Modern publications, however, have focused on her as a historical figure. Journalists have written articles with headlines ranging from "Saint Olga of Kiev is the best warrior princess you've never met" to "Meet the murderous Viking princess who brought faith to Eastern Europe". These texts, written for a wider audience, tend to focus on exploring her life as a kind of historical drama. Her Viking heritage is always mentioned and often used as an explanation for her fiery spirit and military achievements. The authors focus on the most dramatic details of her story: her murder of the two groups of Drevlen ambassadors, her cunning deception of the Drevlen ruler, and her ultimate conquest of her people. A number of sources make her a proto-feminist figure, a woman who did not allow herself to lose her leadership role to contemporaries who believed that only men could have leadership roles in society.

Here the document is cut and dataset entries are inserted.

/-- Drop a waiting frame whose surface is claimed, set FREEING or LOST (R138). -/
def dropWaiting (s : State) (o : ObjId) : State :=
  s.routes.foldl (fun s e =>
    (List.range e.2.stages.length).foldl (fun s i =>
      let x := stageRt s e.1 i
      if x.waiting = some o then skipFrame (setStageRt s e.1 i { x with waiting := none }) e.1 else s) s) s

/-- A writer claims a surface of its ring: a frame that waited there is dropped (R118, R138). -/
def writerClaim (s : State) (ring : ObjId) : Option (ObjId × State) :=
  (claimSurface s ring).map fun e => (e.1, dropWaiting e.2 e.1)

/-! ### SHAPE jobs -/

/-- The parameters of a unit as a job takes them. -/
def paramsOf (u : ObjId) (m : Map Int) : Params := fun pid idx => (mapGet m (propKey u pid idx)).getD (propDefault u pid idx)

/-- The source peak that the next job applies (R195). -/
def jobPeak (s : State) (u : ObjId) (x : StageRt) : Int :=
  if x.toneReset || getProp s u pShaperToneMeasure == 0 || getProp s u pShaperToneMode != 1 then getProp s u pShaperToneSrcPeak
  else nextPeak x.toneLs x.tonePeak (getProp s u pShaperToneSpeed)

/-- A source-paced stage takes its waiting frame (R138). -/
def shapeStart (s : State) (r : ObjId) (i : Nat) : State :=
  match (routeStages s r)[i]? with
  | none => s
  | some g =>
    let x := stageRt s r i
    match x.waiting with
    | none => s
    | some o =>
      if g.kind ≠ 1 ∨ getProp s r pRouteState ≠ 1 ∨ stageBusy x then s
      else
        let alone := match surfOf s o with | some f => f.ring == 0 | none => false
        match surfOf s o with
        | none => skipFrame (setStageRt s r i { x with waiting := none }) r
        | some f =>
          if alone && x.published then s
          else match (if leaseable s f then surfFrame f else none) with
            | none => skipFrame (setStageRt s r i { x with waiting := none }) r
            | some rc =>
              match writerClaim s g.ring with
              | none => reportOverrun (setStageRt s r i { x with waiting := none, published := alone || x.published }) g.ring 0
              | some (out, s) =>
                let u := atD g.units 0 0
                let ls := jobPeak s u x
                let s := addLease s o (.job r i)
                let s := setProp s u pShaperToneApplied 0 ls
                let job : ShapeJob := ⟨o, out, rc, headCount s (getPropN s r pRouteHead), s.now, u,
                  s.props.filter (fun e => keyObj e.1 == u), getPropN s u pShaperTapsApplied,
                  g.units.any fun v => placeGloved s (spareIdx v)⟩
                setStageRt s r i { x with
                  waiting := none, job := some job, published := alone || x.published
                  toneReset := false, toneLs := ls.toNat }

/-- The record of a SHAPE job's output (R138). -/
def shapeRecord (r : ObjId) (j : ShapeJob) : FrameRec :=
  { j.rcd with source := r, hinge := j.hinge, flags := j.rcd.flags % 32 }

/-- A SHAPE job ends: its frame is written and its record issued, and the lease released (R179, R194). -/
def shapeEnd (s : State) (r : ObjId) (i : Nat) : State :=
  let x := stageRt s r i
  match x.job with
  | none => s
  | some j =>
    let s := dropLease s j.input (.job r i)
    let us := atD (routeRt s r).units i []
    let s := us.foldl (fun s u => wrapProp s u pShaperJobs) s
    if j.lost then abandonSurface (setStageRt s r i { x with job := none }) j.output
    else
      match surfOf s j.input, surfOf s j.output with
      | some fi, some fo =>
        let g := paramsOf j.unit j.params
        let res := shapeFrame g j.taps j.rcd.frame x.toneLs fi.format fi.width fi.height
          fo.format fo.width fo.height (readSurf s.frame fi)
        let s := { s with frame := writeSurf s.frame fo res.planes }
        let s := issueRecord s j.output (shapeRecord r j)
        let s := setProp (setProp s j.unit pShaperClipCounts 0 res.gamutClips) j.unit pShaperClipCounts 1 res.rangeClips
        let measuring := g pShaperToneMeasure 0 == 1 && g pShaperToneMode 0 == 1
        let s := if measuring then setProp s j.unit pShaperToneMeasured 0 res.peak else s
        setStageRt s r i { x with job := none, tonePeak := if measuring then res.peak else x.tonePeak }
      | _, _ => setStageRt s r i { x with job := none }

Although a number of these contemporary sources refer to Olga as a "warrior princess", there is little evidence to suggest that she actually participated in fighting and killing enemies. Based on historical precedent, it is more likely that she was a commander of troops, a kind of general or commander-in-chief, rather than a warrior of special skill. However, these claims have made their way into the public imagination, as evidenced by the appropriation of her image in the heavy-metal-esque scene.

This duality of his character - on the one hand a revered saint, on the other a bloody commander of troops - made him an attractive figure to subversive artists. In some cases, her image has been captured in the heavy metal scene, notably as a muse and on the cover of A Perfect Absolution, a concept album by French band Gorod about Olga from Kiev.

Format:Saints

Sources

  1. Olga of Kiev
  2. Olga din Kiev
  3. ^ Belarusian: Вольга (Volha); Russian: Ольга (Olga); Ukrainian: Ольга (Olha).
  4. ^ a b „Olga din Kiev”, Gemeinsame Normdatei, accesat în 20 septembrie 2016
  5. ^ a b IeSBE / Olga sveataia[*][[IeSBE / Olga sveataia (articol enciclopedic)|​]]  Verificați valoarea |titlelink= (ajutor)
  6. ^ RBS / Olga[*][[RBS / Olga (articol enciclopedic)|​]]  Verificați valoarea |titlelink= (ajutor)
  7. ^ RBS / Igor Riurikovici[*][[RBS / Igor Riurikovici (articol enciclopedic)|​]]  Verificați valoarea |titlelink= (ajutor)
  8. 1 2 Карпов А. Ю. Княгиня Ольга. — 2007. — (Жизнь замечательных людей). — С. 41. Автор исходит из рождения Святослава Игоревича около 939 года, и, как минимум 16—18-летнего возраста Ольги к моменту рождения.
  9. 1 2 Рыбаков Б. А. Рождение Руси. — 2004. — С. 150.
  10. ^ a b c d e f Francesco Chiti, Santi dell'antica Russia, Milano, Gribaudi, 2001, ISBN 88-7152-647-3.